The interest rate differential refers to the gap in rates between two monetary systems.

The differential between the US and EU has expanded in the last year as the Fed aggressively cut rates to stimulate the economy while the EU raised them to combat inflation.

Hussain said the interest rate differential would begin to close this year, cutting the difference between the value of the dollar and the euro.

“I expect the ECB to start toning down their typically hawkish statements,” he said.

“The impetus to really go into the euro or put on that carry trade between the dollar and the euro becomes significantly lower, because that differential is not where it used to be.”

When an interest rate differential expands currencies becomes susceptible to carry trades, where currency speculators borrow one currency at a cheaper rate and use it to buy debt in a currency that has a higher yield.

So far this year the dollar has gained slighted against the euro, clawing back around a third of a percent, despite last month's emergency rate cuts by the Fed.
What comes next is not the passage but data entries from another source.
-- ==== Sys2Proof/Machine/PlannerStep.lean ====
section
/-! DEFINITION. Machine/PlannerStep.lean: the planner step of each mode (R82, R88, R90, R94, R95, R99 to R101), and the
completions of the brakes (R83) and the pinch roller (R84). A step first takes the events that fall at it (stop points,
runs, timers), and then moves v_ref in the mode that they leave. -/

namespace Sys2Proof.Machine

/-- 3 000 ms in planner steps of 250 µs. -/
def stageLimit : Nat := 12000

/-! ## LOADING (R88) -/

/-- Both arms lie within ±200. -/
def armsSteady (s : State) : Bool := mag s.sense.arms.supply.p ≤ 200 && mag s.sense.arms.takeup.p ≤ 200

/-- The arm run after a step. -/
def armRunNext (s : State) : Nat := if armsSteady s then s.planner.armRun + 1 else 0

/-- R88, R29: the probe creep begins. -/
def startProbe (s : State) : State :=
  let s1 := s.onPlanner fun p =>
    { p with armRun := 40, stageTimer := none, refPos := s.tach.position, goal := signedBy p.creep 100 }
  setMode .loading (some .probeCreep) .complete
    (s1.onPacks fun x => { x with pack := .both { Pack.unknown with status := .probe } })

/-- R88: one step of TAKE_UP. An arm run that reaches 40 together with the timer's expiry is taken first. -/
def takeUpStep (s : State) : State :=
  let run := armRunNext s
  let time := s.planner.stageTimer.map (· + 1)
  if 40 ≤ run then startProbe s
  else if time.any (stageLimit ≤ ·) then failLoad .loadFailed s
  else s.onPlanner fun p => { p with armRun := run, stageTimer := time }

/-! ## The speed match (R94) -/

/-- |v_meas − v_play| ≤ v_play / 100. -/
def speedMatched (s : State) : Bool :=
  (mag (s.tach.vMeas - s.capstan.vPlay) : Int) ≤ divFloor s.capstan.vPlay 100

def matchRunNext (s : State) : Nat := if speedMatched s then min 40 (s.planner.matchRun + 1) else 0

/-- The match timer after a step: it starts at 0 when the run first reaches 40. (DEDUCED, log entry 36.) -/
def matchTimerNext (s : State) : Option Nat :=
  match s.planner.matchTimer with
  | some n => some (n + 1)
  | none => if matchRunNext s = 40 then some 0 else none

/-- The pinch is to be commanded closed at this step. -/
def closesNow (s : State) : Bool := matchRunNext s == 40 && s.capstan.lock.fit

/-- R94: one step of the match. A closing command that falls together with the timer's expiry is taken first. -/
def matchStep (s : State) : State :=
  if closesNow s then closePinch (s.onPlanner fun p => { p with matchRun := 40, matchTimer := none })
  else if (matchTimerNext s).any (stageLimit ≤ ·) then
    stopDemand .controlled .engageFailed (s.onPlanner fun p => { p with matchTimer := none })
  else s.onPlanner fun p => { p with matchRun := matchRunNext s, matchTimer := matchTimerNext s }

/-- Where the match runs: ENGAGING, and the run-up of a chase (R142), with the pinch OPEN. -/
def matching (s : State) : Bool :=
  (s.planner.mode == .engaging || (s.planner.mode == .chase && s.chase.state == .runup)) && s.planner.pinch == .opened

/-! ## UNLOADING and BRAKING (R90, R100) -/

/-- R90: RAMP_DOWN ends when the setpoint is settled. -/
def rampDownStep (s : State) : State :=
  if s.servo.settled then setMode .unloading (some .brakeSet) .complete (applyBrakes s) else s

def standRunNext (s : State) : Nat :=
  if s.planner.brake = .applied ∧ mag s.tach.vMeas < 5000 then s.planner.standRun + 1 else 0

/-- R100: BRAKED is entered, with no stop in force, no stop cause and the standstill run at 40. (DESIGN CHOICE, log entry 86.) -/
def enterBraked (s : State) : State :=
  let cause := (s.planner.stopCause.map modeCauseOf).getD .fault
  setMode .braked none cause (s.onPlanner fun p => { p with standRun := 40, stopInForce := none, stopCause := none })

/-- R100: one step of BRAKING. -/
def brakingStep (s : State) : State :=
  if 40 ≤ standRunNext s then enterBraked s else s.onPlanner fun p => { p with standRun := standRunNext s }

/-! ## The end of a stop (R99, R117, R126) -/

/-- R126: AUTO_STOP is posted from the pending record, which is emptied. -/
def postAutoStop (s : State) : State :=
  match s.cues.pendingStop with
  | none => s
  | some r =>
    let x := s.tach.position
    postNotice (.autoStop r.id r.position x (x - r.position) r.label) (s.onCues fun c => { c with pendingStop := none })

/-- R117: ZONE BLOCKED is posted from the pending block record, which is emptied. -/
def postZoneBlocked (s : State) : State :=
  match s.zones.pendingBlock with
  | none => s
  | some b => (zoneNotice .blocked none (some b) s).onZones fun z => { z with pendingBlock := none }

/-- R99: the tape has come to rest in STOPPING. The MODE notice of HOLD is posted before AUTO_STOP (R126) or ZONE BLOCKED (R117).
(DESIGN CHOICE, log entry 75.) -/
def endStop (s : State) : State :=
  let s1 := enterHold ((s.planner.stopCause.map modeCauseOf).getD .request) s
  match s.planner.stopCause with
  | some .autoStop => postAutoStop s1
  | some .zone => postZoneBlocked s1
  | _ => s1

/-! ## The step (R82, R101) -/

/-- What falls at a step before v_ref moves. -/
def plannerEvents (s : State) : State :=
  match s.planner.mode with
  | .loading => if s.planner.sub = some .takeUp then takeUpStep s else s
  | .engaging | .play | .chase =>
    let s1 := checkPlayStops s
    if matching s1 then matchStep s1 else s1
  | .unloading => if s.planner.sub = some .rampDown then rampDownStep s else s
  | .braking => brakingStep s
  | _ => s

/-- R105, R126: a WIND capped by a reached AUTO_STOP cue ends in HOLD at the step at which v_ref reaches 0. MODE is posted before
AUTO_STOP. (DESIGN CHOICE, log entry 75.) -/
def windEnd (s : State) : State :=
  if s.planner.mode = .wind ∧ s.planner.autoStopCap = true ∧ s.planner.vRef = 0 then postAutoStop (enterHold .autoStop s) else s

/-- v_ref of a step by mode (Table 5-2). The look-ahead of R104 and the judging of reach of R105 and R125 run with the pinch OPEN in all
four of their modes, so a step in WIND whose pinch is still OPENING judges no cue. (DEDUCED, log entry 70.) The goal follows v_play in
ENGAGING (R93) and stays as it is in PLAY. (DESIGN CHOICE, log entry 83.) -/
def moveRef (s : State) : State :=
  match s.planner.mode with
  | .idle | .hold | .unloading | .braking | .braked => publishRef 0 0 s
  | .loading => if s.planner.sub = some .probeCreep then runProfile s else publishRef 0 0 s
  | .play => followCapstan s
  | .engaging => refByPinch (s.onPlanner fun p => { p with goal := playGoal s })
  | .wind => if s.planner.pinch = .opened then windEnd (runProfile s) else refByPinch s
  | .locate | .survey | .chase => refByPinch s
  | .stopping =>
    if s.planner.pinch = .opened then
      let s1 := runProfile s
      if s1.planner.vRef = 0 then endStop s1 else s1
    else holdRef s

/-- R120, R106: a step in WIND, ENGAGING or PLAY takes up the AUTO_STOP cues of the list, and in PLAY has seen those ahead. (DEDUCED,
log entry 52.) -/
def noteCues (s : State) : State :=
  if s.planner.mode = .wind ∨ s.planner.mode = .engaging ∨ s.planner.mode = .play then
    s.onPlanner fun p => { p with inForce := autoStops s.cues.list, seen := (playCues s).map Cue.key }
  else s

/-- R82, R101. -/
def plannerStep (s : State) : State := noteCues (moveRef (plannerEvents s))

/-- PLANNER_STEP: R82, R101 and the rules of the mode. -/
def execPlannerStep (s : State) : Host.Outcome State Fault Refusal := whileRunning plannerStep s

/-- The step brings the arm run to 40 in TAKE_UP (R88). (DESIGN CHOICE, log entry 3.) -/
def takeUpFalls (s : State) : Bool :=
  s.planner.mode == .loading && s.planner.sub == some .takeUp && 40 ≤ armRunNext s

/-- LOAD_TAKE_UP_DONE: the planner step at which the arm run reaches 40 (R88). -/
def execLoadTakeUpDone (s : State) : Host.Outcome State Fault Refusal :=
  whileRunning (fun s => if takeUpFalls s then plannerStep s else s) s

/-- LOAD_TIMEOUT: the stage timer of TAKE_UP reaches 3 000 ms and the load fails (R88, R89). (DESIGN CHOICE, log entry 6.) -/
def execLoadTimeout (s : State) : Host.Outcome State Fault Refusal :=
  whileRunning (fun s => if s.planner.mode = .loading ∧ s.planner.sub = some .takeUp then failLoad .loadFailed s else s) s

/-- The step is the first at which the match run reaches 40 (R94). (DESIGN CHOICE, log entry 3.) -/
def matchFalls (s : State) : Bool := matching s && s.planner.matchTimer == none && matchRunNext s == 40

/-- ENGAGE_MATCH: the planner step at which the match run first reaches 40 (R94). -/
def execEngageMatch (s : State) : Host.Outcome State Fault Refusal :=
  whileRunning (fun s => if matchFalls s then plannerStep s else s) s

/-- PINCH_CLOSE_COMMAND: the planner step at which the pinch is commanded closed (R94). (DESIGN CHOICE, log entry 3.) -/
def execPinchCloseCommand (s : State) : Host.Outcome State Fault Refusal :=
  whileRunning (fun s => if matching s && closesNow s then plannerStep s else s) s

/-- ENGAGE_TIMEOUT: the match timer reaches 3 000 ms before the pinch is commanded closed (R94, R142). (DESIGN CHOICE, log entry 6.) -/
def execEngageTimeout (s : State) : Host.Outcome State Fault Refusal :=
  whileRunning (fun s =>
    if matching s && s.planner.matchTimer.isSome then
      stopDemand .controlled .engageFailed (s.onPlanner fun p => { p with matchTimer := none })
    else s) s

/-- The step brings the standstill run to 40 (R100). (DESIGN CHOICE, log entry 3.) -/
def standstillFalls (s : State) : Bool := s.planner.mode == .braking && 40 ≤ standRunNext s

/-- BRAKING_STANDSTILL: the planner step at which the standstill run reaches 40 (R100). -/
def execBrakingStandstill (s : State) : Host.Outcome State Fault Refusal :=
  whileRunning (fun s => if standstillFalls s then plannerStep s else s) s

/-! ## Brake and pinch completions -/

/-- R87: RELEASE ends: TAKE_UP begins and the drives are commanded ENABLED. MODE is posted before what the enabling brings about.
(DEDUCED, log entry 35.) -/
def startTakeUp (s : State) : State :=
  let s1 := s.onPlanner fun p => { p with armRun := 0, stageTimer := some 0 }
  enableDrives (setMode .loading (some .takeUp) .complete s1)

/-- R83: the transition in progress ends. -/
def brakeComplete (s : State) : State :=
  match s.planner.brake with
  | .releasing =>
    let s1 := s.onPlanner fun p => { p with brake := .released }
    if s.planner.mode = .loading ∧ s.planner.sub = some .release then startTakeUp s1 else s1
  | .applying =>
    let s1 := s.onPlanner fun p => { p with brake := .applied }
    if s.planner.mode = .unloading ∧ s.planner.sub = some .brakeSet then enterIdle .complete s1 else s1
  | _ => s

/-- BRAKE_COMPLETE: 30 ms after a brake command (R83, R87, R90). (DESIGN CHOICE, log entry 6.) -/
def execBrakeComplete (s : State) : Host.Outcome State Fault Refusal := whileRunning brakeComplete s

/-- R142: the pinch closes in RUNUP. The rule names no plan, and the model keeps it. (DESIGN CHOICE, log entry 77.) The CHASE notice
shows the lead and the doublings to which the rule returns them. (DEDUCED, log entry 79.) -/
def enterMatch (s : State) : State :=
  setChaseState .matching .acquire
    (s.onChase fun c => { c with inRun := 0, outRun := 0, lead := s.params.lead, doublings := 0 })

/-- R84: the transition in progress ends. -/
def pinchComplete (s : State) : State :=
  match s.planner.pinch with
  | .closing =>
    let s1 := s.onPlanner fun p => { p with pinch := .closed }
    if s.planner.mode = .engaging then setMode .play none .complete s1
    else if s.planner.mode = .chase ∧ s.chase.state = .runup then enterMatch s1
    else s1
  | .opening => s.onPlanner fun p => { p with pinch := .opened }
  | _ => s

/-- PINCH_COMPLETE: 40 ms after a pinch command (R84, R94, R142). -/
def execPinchComplete (s : State) : Host.Outcome State Fault Refusal := whileRunning pinchComplete s

end Sys2Proof.Machine
end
“You’ve essentially had 125 basis knocked off borrowing the dollar this year, basically within a week,” Hussain said.

“But if you look at what the euro has done for the year, it is pretty much where it started the year. The dollar has actually strengthened in the last week or so.

“In my view you’ve got a situation where the downward pressure on the dollar is not as significant as it was last year and the pressure on these countries [Gulf states] to depeg is not as strong as it was last year."